“You really think me retiring is a dealbreaker?” I ask. “Is that really the reason?”
She shrugs. “Mostly. I started thinking about life without you playing.”
“Do you mean without my contract or with me being home more?”
I want her to say it. Say it’s about the money. Because somewhere over the years, my sweet wife became a person obsessed with wealth.
“Both,” she admits. “For example, what would you do? Just sit around here all day? You wouldn’t work at all?”
Well, that was saying it without saying it.
“I thought I’d take some time off, but eventually I’ll do something,” I say. “But you know I have plenty of money put away for this exact reason. Plus, now I’ll be home during the day. I won’t be gone for days at a time in the season. I’ll be able to help take the kids to school. I know you hate the carpool line. I’d be glad to do it. We’ll travel, we’ll take vacations. We can do anything.”
“Where would we live?” she asks, crossing her arms like she’s throwing a temper tantrum.
“Uh, here?” Why is she asking this? Does she think that when I become a retired player on the Nashville Fury that we have to move out of the state?
“That’s a lie,” she accuses. “You can’t wait to get back to Rolling Hills with your boys. Hell, Oliver is probably planning your welcome home party as we speak.”
I blink a few times because I’m totally confused. “When did I ever say that I wanted to move back to Rolling Hills?”
“I heard you talking to Simon last week. I know your plan. I bet you and your little troop can’t wait to be reunited. And living next door to your parents? Exactly the life I envisioned.”

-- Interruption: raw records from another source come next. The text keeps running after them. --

/-! The addresses of R17 and of the block summary of chapter 20; of a bank, its first register. -/

/-- ID.PARTID, chapter 20. -/
def Reg.idPartid : Nat := 0x0
/-- ID.VENDOR, chapter 20. -/
def Reg.idVendor : Nat := 0x4
/-- ID.UNITPRES, chapter 00. -/
def Reg.idUnitpres : Nat := 0x8
/-- ID.SLOT, chapter 20. -/
def Reg.idSlot : Nat := 0xc
/-- ID.UIDLO, chapter 20. -/
def Reg.idUidlo : Nat := 0x10
/-- ID.UIDHI, chapter 20. -/
def Reg.idUidhi : Nat := 0x14
/-- ID.FWVER0, chapter 20. -/
def Reg.idFwver0 : Nat := 0x18
/-- ID.FWVER1, chapter 20. -/
def Reg.idFwver1 : Nat := 0x1c
/-- PWR.STATE, chapter 16. -/
def Reg.pwrState : Nat := 0x10000
/-- PWR.POLICY0, chapter 16. -/
def Reg.pwrPolicy0 : Nat := 0x10004
/-- PWR.POLICY1, chapter 16. -/
def Reg.pwrPolicy1 : Nat := 0x10008
/-- PWR.EVT, chapter 16. -/
def Reg.pwrEvt : Nat := 0x1000c
/-- PWR.INSTAT, chapter 16. -/
def Reg.pwrInstat : Nat := 0x10010
/-- PWR.DOMONi, chapter 16. -/
def Reg.pwrDomon : Nat := 0x10020
/-- PWR.DOMRETi, chapter 16. -/
def Reg.pwrDomret : Nat := 0x10030
/-- BAY.CFG, chapter 15. -/
def Reg.bayCfg : Nat := 0x20000
/-- BAY.HOLD, chapter 15. -/
def Reg.bayHold : Nat := 0x20004
/-- BAY.BCFGn, chapter 15. -/
def Reg.bayBcfg : Nat := 0x20100
/-- BAY.BSTATn, chapter 15. -/
def Reg.bayBstat : Nat := 0x20104
/-- BAY.BMEASn, chapter 15. -/
def Reg.bayBmeas : Nat := 0x20108
/-- BAY.BCNTn, chapter 15. -/
def Reg.bayBcnt : Nat := 0x2010c
/-- DPX.CFG, chapter 15. -/
def Reg.dpxCfg : Nat := 0x30000
/-- DPX.IOCFG, chapter 15. -/
def Reg.dpxIocfg : Nat := 0x30004
/-- DPX.DPCCFG, chapter 15. -/
def Reg.dpxDpccfg : Nat := 0x30008
/-- DPX.DPCREL, chapter 15. -/
def Reg.dpxDpcrel : Nat := 0x3000c
/-- DPX.LATE_CPL, chapter 15. -/
def Reg.dpxLateCpl : Nat := 0x30010
/-- DPX.CTO, chapter 15. -/
def Reg.dpxCto : Nat := 0x30014
/-- DPX.CONTAIN, chapter 15. -/
def Reg.dpxContain : Nat := 0x30018
/-- DPX.IORETRY, chapter 15. -/
def Reg.dpxIoretry : Nat := 0x3001c
/-- DPX.HEDGED, chapter 15. -/
def Reg.dpxHedged : Nat := 0x30020
/-- DPX.PSTATn, chapter 15. -/
def Reg.dpxPstat : Nat := 0x30100
/-- MAC.TSCTL, chapter 20. -/
def Reg.macTsctl : Nat := 0x40000
/-- MAC.TODSEC, chapter 20. -/
def Reg.macTodsec : Nat := 0x40004
/-- MAC.TODNS, chapter 20. -/
def Reg.macTodns : Nat := 0x40008
/-- MAC.TSADJ, chapter 20. -/
def Reg.macTsadj : Nat := 0x4000c
/-- MAC.PCFGp, chapter 20. -/
def Reg.macPcfg : Nat := 0x40100
/-- MAC.ADDRLOp, chapter 20. -/
def Reg.macAddrlo : Nat := 0x40104
/-- MAC.ADDRHIp, chapter 20. -/
def Reg.macAddrhi : Nat := 0x40108
/-- MAC.LSTATp, chapter 20. -/
def Reg.macLstat : Nat := 0x4010c
/-- MAC.FECCORp, chapter 20. -/
def Reg.macFeccor : Nat := 0x40110
/-- MAC.FECUNCp, chapter 20. -/
def Reg.macFecunc : Nat := 0x40114
/-- MAC.FCSERRp, chapter 20. -/
def Reg.macFcserr : Nat := 0x40118
/-- MAC.PFCRXp, chapter 20. -/
def Reg.macPfcrx : Nat := 0x4011c
/-- MAC.FECHIp, chapter 20. -/
def Reg.macFechi : Nat := 0x40120
/-- PPC.BANKCTL, chapter 10. -/
def Reg.ppcBankctl : Nat := 0x50000
/-- PPC.BANKSTAT, chapter 10. -/
def Reg.ppcBankstat : Nat := 0x50004
/-- PPC.INFLIGHT, chapter 10. -/
def Reg.ppcInflight : Nat := 0x50008
/-- PPC.UPDCFG, chapter 10. -/
def Reg.ppcUpdcfg : Nat := 0x5000c
/-- PPC.TUNPORT, chapter 10. -/
def Reg.ppcTunport : Nat := 0x50010
/-- PPC.TWADDR, chapter 10. -/
def Reg.ppcTwaddr : Nat := 0x50020
/-- PPC.TWCTL, chapter 10. -/
def Reg.ppcTwctl : Nat := 0x50024
/-- PPC.TWDATAi, chapter 10. -/
def Reg.ppcTwdata : Nat := 0x50040
/-- PPC.EXRATEn, chapter 10. -/
def Reg.ppcExrate : Nat := 0x50080
/-- PPC.INCOMPL, chapter 10. -/
def Reg.ppcIncompl : Nat := 0x500a0
/-- PPC.MALFORM, chapter 10. -/
def Reg.ppcMalform : Nat := 0x500a4
/-- PPC.TREEERR, chapter 10. -/
def Reg.ppcTreeerr : Nat := 0x500a8
/-- PPC.PDUERR, chapter 10. -/
def Reg.ppcPduerr : Nat := 0x500ac
/-- PPC.ICRCERR, chapter 10. -/
def Reg.ppcIcrcerr : Nat := 0x500b0
/-- PPC.EXDROP0, chapter 10. -/
def Reg.ppcExdrop0 : Nat := 0x500b4
/-- PPC.EXDROP1, chapter 10. -/
def Reg.ppcExdrop1 : Nat := 0x500b8
/-- PPC.EXDROP2, chapter 10. -/
def Reg.ppcExdrop2 : Nat := 0x500bc
/-- PPC.EXQFULL, chapter 10. -/
def Reg.ppcExqfull : Nat := 0x500c0
/-- PPC.RCLIMIT, chapter 10. -/
def Reg.ppcRclimit : Nat := 0x500c4
/-- XBR.CFG, chapter 11. -/
def Reg.xbrCfg : Nat := 0x60000
/-- XBR.SAMPCFG, chapter 11. -/
def Reg.xbrSampcfg : Nat := 0x60004
/-- XBR.SAMPN, chapter 11. -/
def Reg.xbrSampn : Nat := 0x60008
/-- XBR.SAMPLED, chapter 11. -/
def Reg.xbrSampled : Nat := 0x60010
/-- XBR.SAMPDROP, chapter 11. -/
def Reg.xbrSampdrop : Nat := 0x60014
/-- XBR.RESFULL, chapter 11. -/
def Reg.xbrResfull : Nat := 0x60018
/-- XBR.MCWDRAW, chapter 11. -/
def Reg.xbrMcwdraw : Nat := 0x6001c
/-- XBR.OCCQRY, chapter 11. -/
def Reg.xbrOccqry : Nat := 0x60020
/-- XBR.OCCDATA, chapter 11. -/
def Reg.xbrOccdata : Nat := 0x60024
/-- ESS.PORTCFGp, chapter 11. -/
def Reg.essPortcfg : Nat := 0x70000
/-- ESS.PFCTHRp, chapter 11. -/
def Reg.essPfcthr : Nat := 0x70020
/-- ESS.TCWGTLp, chapter 11. -/
def Reg.essTcwgtl : Nat := 0x70040
/-- ESS.TCWGTHp, chapter 11. -/
def Reg.essTcwgth : Nat := 0x70044
/-- ESS.ECNc, chapter 11. -/
def Reg.essEcn : Nat := 0x70080
/-- ESS.DECFG, chapter 11. -/
def Reg.essDecfg : Nat := 0x700a0
/-- ESS.CNPCFG, chapter 11. -/
def Reg.essCnpcfg : Nat := 0x700a4
/-- ESS.SHSEL, chapter 11. -/
def Reg.essShsel : Nat := 0x70100
/-- ESS.SHRATE, chapter 11. -/
def Reg.essShrate : Nat := 0x70104
/-- ESS.SHBURST, chapter 11. -/
def Reg.essShburst : Nat := 0x70108
/-- ESS.SHWGT, chapter 11. -/
def Reg.essShwgt : Nat := 0x7010c
/-- ESS.DEDROP, chapter 11. -/
def Reg.essDedrop : Nat := 0x70180
/-- ESS.ECNMARK, chapter 11. -/
def Reg.essEcnmark : Nat := 0x70184
/-- ESS.CNPTX, chapter 11. -/
def Reg.essCnptx : Nat := 0x70188
/-- ESS.CNPRX, chapter 11. -/
def Reg.essCnprx : Nat := 0x7018c
/-- ESS.PFCOVF, chapter 11. -/
def Reg.essPfcovf : Nat := 0x70190
/-- ESS.LINKFLUSH, chapter 11. -/
def Reg.essLinkflush : Nat := 0x70194
/-- ESS.POLSEL, chapter 10. -/
def Reg.essPolsel : Nat := 0x78000
/-- ESS.POLCIR, chapter 10. -/
def Reg.essPolcir : Nat := 0x78004
/-- ESS.POLBKT, chapter 10. -/
def Reg.essPolbkt : Nat := 0x78008
/-- ESS.POLRED, chapter 10. -/
def Reg.essPolred : Nat := 0x7800c
/-- HCE.HCFG, chapter 02. -/
def Reg.hceHcfg : Nat := 0x80000
/-- HCE.TAGSTAT, chapter 02. -/
def Reg.hceTagstat : Nat := 0x80010
/-- HCE.TAGPEAK, chapter 02. -/
def Reg.hceTagpeak : Nat := 0x80014
/-- HCE.TAGQRY, chapter 02. -/
def Reg.hceTagqry : Nat := 0x80018
/-- HCE.TAGINFO, chapter 02. -/
def Reg.hceTaginfo : Nat := 0x8001c
/-- HCE.TAGSQ, chapter 02. -/
def Reg.hceTagsq : Nat := 0x80020
/-- HCE.ABTCNT, chapter 02. -/
def Reg.hceAbtcnt : Nat := 0x80024
/-- HCE.PROTOERR, chapter 02. -/
def Reg.hceProtoerr : Nat := 0x80028
/-- HCE.WBCTL, chapter 03. -/
def Reg.hceWbctl : Nat := 0x80040
/-- HCE.WBSTAT, chapter 03. -/
def Reg.hceWbstat : Nat := 0x80044
/-- HCE.WTSTATE, chapter 03. -/
def Reg.hceWtstate : Nat := 0x80048
/-- HCE.FLCFG, chapter 03. -/
def Reg.hceFlcfg : Nat := 0x8004c
/-- HCE.RLTSTAT, chapter 03. -/
def Reg.hceRltstat : Nat := 0x80050
/-- HCE.RLWAIT, chapter 03. -/
def Reg.hceRlwait : Nat := 0x80054
/-- RFU.CFG, chapter 04. -/
def Reg.rfuCfg : Nat := 0x90000
/-- RFU.RESCFG, chapter 04. -/
def Reg.rfuRescfg : Nat := 0x90004
/-- RFU.GRPSTAT, chapter 04. -/
def Reg.rfuGrpstat : Nat := 0x90008
/-- RFU.OPENED, chapter 04. -/
def Reg.rfuOpened : Nat := 0x90010
/-- RFU.JOINED, chapter 04. -/
def Reg.rfuJoined : Nat := 0x90014
/-- RFU.SOLO, chapter 04. -/
def Reg.rfuSolo : Nat := 0x90018
/-- RFU.RESID, chapter 04. -/
def Reg.rfuResid : Nat := 0x9001c
/-- RFU.NOGRP, chapter 04. -/
def Reg.rfuNogrp : Nat := 0x90020
/-- RFU.UNICAST, chapter 04. -/
def Reg.rfuUnicast : Nat := 0x90024
/-- RGE.DRNCFG, chapter 05. -/
def Reg.rgeDrncfg : Nat := 0xa0000
/-- RGE.BMCFG, chapter 05. -/
def Reg.rgeBmcfg : Nat := 0xa0004
/-- RGE.JSTAT, chapter 05. -/
def Reg.rgeJstat : Nat := 0xa0008
/-- RGE.TORN, chapter 05. -/
def Reg.rgeTorn : Nat := 0xa000c
/-- RGE.PTQRY, chapter 05. -/
def Reg.rgePtqry : Nat := 0xa0010
/-- RGE.PTDATA, chapter 05. -/
def Reg.rgePtdata : Nat := 0xa0014
/-- RGE.RBCFG, chapter 06. -/
def Reg.rgeRbcfg : Nat := 0xa0018
/-- RGE.RBLAW, chapter 06. -/
def Reg.rgeRblaw : Nat := 0xa001c
/-- RGE.RBRATE, chapter 06. -/
def Reg.rgeRbrate : Nat := 0xa0020
/-- RGE.PATCFG, chapter 06. -/
def Reg.rgePatcfg : Nat := 0xa0024
/-- RGE.MBCFG, chapter 06. -/
def Reg.rgeMbcfg : Nat := 0xa0028
/-- RGE.REPAIRED, chapter 06. -/
def Reg.rgeRepaired : Nat := 0xa002c
/-- RGE.PATMIS, chapter 06. -/
def Reg.rgePatmis : Nat := 0xa0030
/-- RGE.LOSTCNT, chapter 06. -/
def Reg.rgeLostcnt : Nat := 0xa0034
/-- RGE.RCFGn, chapter 05. -/
def Reg.rgeRcfg : Nat := 0xa0100
/-- RGE.RSTATn, chapter 05. -/
def Reg.rgeRstat : Nat := 0xa0104
/-- RGE.RSEEDn, chapter 05. -/
def Reg.rgeRseed : Nat := 0xa0108
/-- RGE.RREGn, chapter 05. -/
def Reg.rgeRreg : Nat := 0xa010c
/-- RGE.RSYNCn, chapter 05. -/
def Reg.rgeRsync : Nat := 0xa0110
/-- RGE.MSTATn_j, chapter 06. -/
def Reg.rgeMstat : Nat := 0xa0200
/-- RGE.RBLEFTn, chapter 06. -/
def Reg.rgeRbleft : Nat := 0xa0600
/-- RGE.RBLVLn, chapter 06. -/
def Reg.rgeRblvl : Nat := 0xa0604
/-- RGE.PATPOSn, chapter 06. -/
def Reg.rgePatpos : Nat := 0xa0608
/-- SNT.STAT, chapter 20. -/
def Reg.sntStat : Nat := 0xb0000
/-- SNT.ECCCOR, chapter 20. -/
def Reg.sntEcccor : Nat := 0xb0004
/-- SNT.ECCUNC, chapter 20. -/
def Reg.sntEccunc : Nat := 0xb0008
/-- SNT.WEAR, chapter 20. -/
def Reg.sntWear : Nat := 0xb000c
/-- RFX.CFG, chapter 07. -/
def Reg.rfxCfg : Nat := 0xc0000
/-- RFX.FIDCFG, chapter 07. -/
def Reg.rfxFidcfg : Nat := 0xc0004
/-- RFX.FIDSTAT, chapter 07. -/
def Reg.rfxFidstat : Nat := 0xc0008
/-- RFX.LINKSTAT, chapter 07. -/
def Reg.rfxLinkstat : Nat := 0xc000c
/-- RFX.NBR, chapter 07. -/
def Reg.rfxNbr : Nat := 0xc0010
/-- RFX.PEERSTAT, chapter 07. -/
def Reg.rfxPeerstat : Nat := 0xc0014
/-- RFX.ELCFG, chapter 07. -/
def Reg.rfxElcfg : Nat := 0xc0018
/-- RFX.RTQRY, chapter 07. -/
def Reg.rfxRtqry : Nat := 0xc001c
/-- RFX.RTDATA, chapter 07. -/
def Reg.rfxRtdata : Nat := 0xc0020
/-- RFX.BADHDR, chapter 07. -/
def Reg.rfxBadhdr : Nat := 0xc0024
/-- RFX.NOROUTE, chapter 07. -/
def Reg.rfxNoroute : Nat := 0xc0028
/-- RFX.HOPEXP, chapter 07. -/
def Reg.rfxHopexp : Nat := 0xc002c
/-- RFX.RPRIOn, chapter 07. -/
def Reg.rfxRprio : Nat := 0xc0100
/-- RFX.REPOCHn, chapter 07. -/
def Reg.rfxRepoch : Nat := 0xc0104
/-- RFX.RMASTn, chapter 07. -/
def Reg.rfxRmast : Nat := 0xc0108
/-- RFX.TKCFG, chapter 08. -/
def Reg.rfxTkcfg : Nat := 0xc0200
/-- RFX.TKSTAT, chapter 08. -/
def Reg.rfxTkstat : Nat := 0xc0204
/-- RFX.TKTIME, chapter 08. -/
def Reg.rfxTktime : Nat := 0xc0208
/-- RFX.MIRSTAT, chapter 08. -/
def Reg.rfxMirstat : Nat := 0xc020c
/-- RFX.MIRRTX, chapter 08. -/
def Reg.rfxMirrtx : Nat := 0xc0210
/-- VSM.FRZCFG, chapter 09. -/
def Reg.vsmFrzcfg : Nat := 0xd0000
/-- VSM.MIGCFG, chapter 09. -/
def Reg.vsmMigcfg : Nat := 0xd0004
/-- VSM.CFGSTAT, chapter 09. -/
def Reg.vsmCfgstat : Nat := 0xd0008
/-- VSM.POOLTAG, chapter 09. -/
def Reg.vsmPooltag : Nat := 0xd000c
/-- VSM.POOLQC, chapter 09. -/
def Reg.vsmPoolqc : Nat := 0xd0010
/-- VSM.POOLNH, chapter 09. -/
def Reg.vsmPoolnh : Nat := 0xd0014
/-- VSM.VSQRY, chapter 09. -/
def Reg.vsmVsqry : Nat := 0xd0018
/-- VSM.VSINFO, chapter 09. -/
def Reg.vsmVsinfo : Nat := 0xd001c
/-- VSM.VSSHARE, chapter 09. -/
def Reg.vsmVsshare : Nat := 0xd0020
/-- ICL.LANESTAT, chapter 12. -/
def Reg.iclLanestat : Nat := 0xe0000
/-- ICL.RKCFG, chapter 12. -/
def Reg.iclRkcfg : Nat := 0xe0004
/-- ICL.MSCFGp, chapter 12. -/
def Reg.iclMscfg : Nat := 0xe0010
/-- ICL.MSDROP, chapter 12. -/
def Reg.iclMsdrop : Nat := 0xe0020
/-- ICL.MSAUTH, chapter 12. -/
def Reg.iclMsauth : Nat := 0xe0024
/-- ICL.TLSAUTH, chapter 12. -/
def Reg.iclTlsauth : Nat := 0xe0028
/-- ICL.KEYUPD, chapter 12. -/
def Reg.iclKeyupd : Nat := 0xe002c
/-- ICL.REKEYS, chapter 12. -/
def Reg.iclRekeys : Nat := 0xe0030
/-- KVT.STAT, chapter 12. -/
def Reg.kvtStat : Nat := 0xf0000
/-- KVT.LOCK, chapter 12. -/
def Reg.kvtLock : Nat := 0xf0004
/-- KVT.LOCKCFG, chapter 12. -/
def Reg.kvtLockcfg : Nat := 0xf0008
/-- MBX.DOORBELL, chapter 13. -/
def Reg.mbxDoorbell : Nat := 0x100000
/-- MBX.RSTAT, chapter 13. -/
def Reg.mbxRstat : Nat := 0x100004
/-- MBX.INBCFG, chapter 13. -/
def Reg.mbxInbcfg : Nat := 0x100008
/-- MBX.MSTAT, chapter 13. -/
def Reg.mbxMstat : Nat := 0x10000c
/-- MBX.CRCERR, chapter 13. -/
def Reg.mbxCrcerr : Nat := 0x100010
/-- MBX.REJECT, chapter 13. -/
def Reg.mbxReject : Nat := 0x100014
/-- MBX.FWSTAT, chapter 13. -/
def Reg.mbxFwstat : Nat := 0x100020
/-- MBX.OWNCFG, chapter 07. -/
def Reg.mbxOwncfg : Nat := 0x100040
/-- MBX.OWNSTAT, chapter 07. -/
def Reg.mbxOwnstat : Nat := 0x100044
/-- SEP.CFG, chapter 14. -/
def Reg.sepCfg : Nat := 0x110000
/-- SEP.STAT, chapter 14. -/
def Reg.sepStat : Nat := 0x110004
/-- SEP.OUTST, chapter 14. -/
def Reg.sepOutst : Nat := 0x110008
/-- SEP.EVTSTAT, chapter 14. -/
def Reg.sepEvtstat : Nat := 0x110010
/-- SEP.EVTEN, chapter 14. -/
def Reg.sepEvten : Nat := 0x110014
/-- SEP.LATE_CPL, chapter 14. -/
def Reg.sepLateCpl : Nat := 0x110020
/-- SEP.CTO, chapter 14. -/
def Reg.sepCto : Nat := 0x110024
/-- SEP.DMAFAIL, chapter 14. -/
def Reg.sepDmafail : Nat := 0x110028
/-- SEP.NARROW, chapter 14. -/
def Reg.sepNarrow : Nat := 0x11002c
/-- LCU.SDCFG, chapter 17. -/
def Reg.lcuSdcfg : Nat := 0x120000
/-- LCU.SDTHR, chapter 17. -/
def Reg.lcuSdthr : Nat := 0x120004
/-- LCU.DPTHR, chapter 17. -/
def Reg.lcuDpthr : Nat := 0x120008
/-- LCU.FECLIM, chapter 17. -/
def Reg.lcuFeclim : Nat := 0x12000c
/-- LCU.LNQRY, chapter 17. -/
def Reg.lcuLnqry : Nat := 0x120010
/-- LCU.LNDATA, chapter 17. -/
def Reg.lcuLndata : Nat := 0x120014
/-- LCU.SDSTAT, chapter 17. -/
def Reg.lcuSdstat : Nat := 0x120018
/-- LCU.DPSTAT, chapter 17. -/
def Reg.lcuDpstat : Nat := 0x12001c
/-- LCU.HBMCFG, chapter 17. -/
def Reg.lcuHbmcfg : Nat := 0x120020
/-- LCU.HBMSTAT, chapter 17. -/
def Reg.lcuHbmstat : Nat := 0x120024
/-- LCU.BPCSTAT, chapter 17. -/
def Reg.lcuBpcstat : Nat := 0x120028
/-- LCU.BPCOOR, chapter 17. -/
def Reg.lcuBpcoor : Nat := 0x12002c
/-- LCU.TSSTAT, chapter 17. -/
def Reg.lcuTsstat : Nat := 0x120030
/-- LCU.RETRAINS, chapter 17. -/
def Reg.lcuRetrains : Nat := 0x120040
/-- LCU.DEFERS, chapter 17. -/
def Reg.lcuDefers : Nat := 0x120044
/-- LCU.HBMRT, chapter 17. -/
def Reg.lcuHbmrt : Nat := 0x120048
/-- LCU.DPRETRAIN, chapter 17. -/
def Reg.lcuDpretrain : Nat := 0x12004c
/-- PMU.BOXSTAT, chapter 18. -/
def Reg.pmuBoxstat : Nat := 0x130000
/-- PMU.CFGv, chapter 18. -/
def Reg.pmuCfg : Nat := 0x131000
/-- PMU.OVFv, chapter 18. -/
def Reg.pmuOvf : Nat := 0x131004
/-- PMU.CYCLOv, chapter 18. -/
def Reg.pmuCyclo : Nat := 0x131008
/-- PMU.CYCHIv, chapter 18. -/
def Reg.pmuCychi : Nat := 0x13100c
/-- PMU.CTLn_v, chapter 18. -/
def Reg.pmuCtl : Nat := 0x131040
/-- PMU.ABASEn_v, chapter 18. -/
def Reg.pmuAbase : Nat := 0x131044
/-- PMU.AMASKn_v, chapter 18. -/
def Reg.pmuAmask : Nat := 0x131048
/-- PMU.CNTLOn_v, chapter 18. -/
def Reg.pmuCntlo : Nat := 0x1310c0
/-- PMU.CNTHIn_v, chapter 18. -/
def Reg.pmuCnthi : Nat := 0x1310c4
/-- TST.STAT, chapter 19. -/
def Reg.tstStat : Nat := 0x140000
/-- TST.PLANE, chapter 19. -/
def Reg.tstPlane : Nat := 0x140004
/-- TST.IDCODE, chapter 19. -/
def Reg.tstIdcode : Nat := 0x140008
/-- SNS.VIN, chapter 16. -/
def Reg.snsVin : Nat := 0x150000
/-- SNS.PIN, chapter 16. -/
def Reg.snsPin : Nat := 0x150004
/-- SNS.TEMP, chapter 16. -/
def Reg.snsTemp : Nat := 0x150008
/-- RFX.LSDB, chapter 07 (R250). -/
def Reg.rfxLsdb : Nat := 0xc0030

I don’t even acknowledge Cara’s sarcasm. It’s not worth it right now.
Maybe years ago I would have moved back. Being in the same town with Oliver, Simon, and Shane was the dream. The four of us reunited. But I knew Cara would never go for it, so I put that thought to the side. Happy wife, happy life, right?
But why now is she thinking that this is happening? I did talk to Simon last week. Yes, he’s a real estate agent. If I did want to move back, he’s the one I’d call. But it wasn’t about...oh.
“You misunderstood,” I say. “Yes, Simon and I were talking, like we do regularly. He was asking me if my parents were interested in selling their rental because it’s currently between occupants. I made the joke that if my mom had her way, she’d have it set up for us to visit all the time. That’s it. I never even considered moving back to Rolling Hills. And do you think I’d just make that decision? That I wouldn’t talk to you about that?”
“I don’t believe you,” she says. The more and more she talks, the more and more she’s sounding like a spoiled, petulant child. “But I don’t want Rolling Hills. I don’t even want Nashville. I’ve been stuck in this city for twelve years with you. I’ve been stuck in this house. When I married you, I thought we’d travel the world, or at least the country. But no, you’ve played for the same team your entire life and vacations are to fucking Disney World.”
“I’m sorry for being good at my job and my team wanting to keep me,” I say sarcastically. “Are you really mad that we didn’t have to move every three years every time I got a new contract?”
“I’m mad that I’m now thirty-five years old and I have nothing to show for my life.”
Wow. That fucking stings. And is she even taking into consideration the kids, or is this all just selfishness talking. “Really? Nothing to show for your life? That’s really what you think?”
She shakes out her shoulders, trying to put up an air of confidence. “I do.”
The more this conversation drags on, the more I’m realizing how many things I had to have overlooked or ignored over the past few years. Yes, I knew retirement was a sticking point for her. But to say that her life—ourlife—was a waste? Wow. I didn’t expect that.
Maybe it’s because I still think of her as the girl I met at Kentucky our sophomore year of college. That girl who didn’t see me as a paycheck. Hell, at that point, I didn’t even know if professional football was in my future. I had to redshirt my freshman year due to injury. I wasn’t starting. I was just a guy who could say he played on the football team.
But she loved me. She was at every game, my number painted on her face and her smile waiting for me after every game. I loved her. She loved me.
Or at least I thought. Apparently at some point over the years she started loving less of me and more of my salary.
I don’t know when that started happening, or when all of a sudden she hated being a mother. We started trying for Emerson, our oldest, within months of being married. I remember her singing to her belly every night. There wasn’t even a debate on having Hank and Magnolia. It was just what we wanted.
Wasn’t it?
I feel like our entire marriage is now playing back in my head in some sort of sped up slow motion. Though I still don’t remember at what point she went from the woman I married to the woman she’s become.
I do know that our problems seriously started the first time I mentioned retirement. It was two years ago. If we’ve had a hundred fights since then, ninety-five of them were about that.
Is this why she stopped coming to games? Or family events? I’d always ask her if she was going to the wives’ luncheons, or the family days that the other wives and kids would have, and she’d always have a reason to not go. Though, she always had a reason to go on some sort of shopping splurge. And she had a detailed list of why she needed a fifteen-thousand-dollar Hermes purse.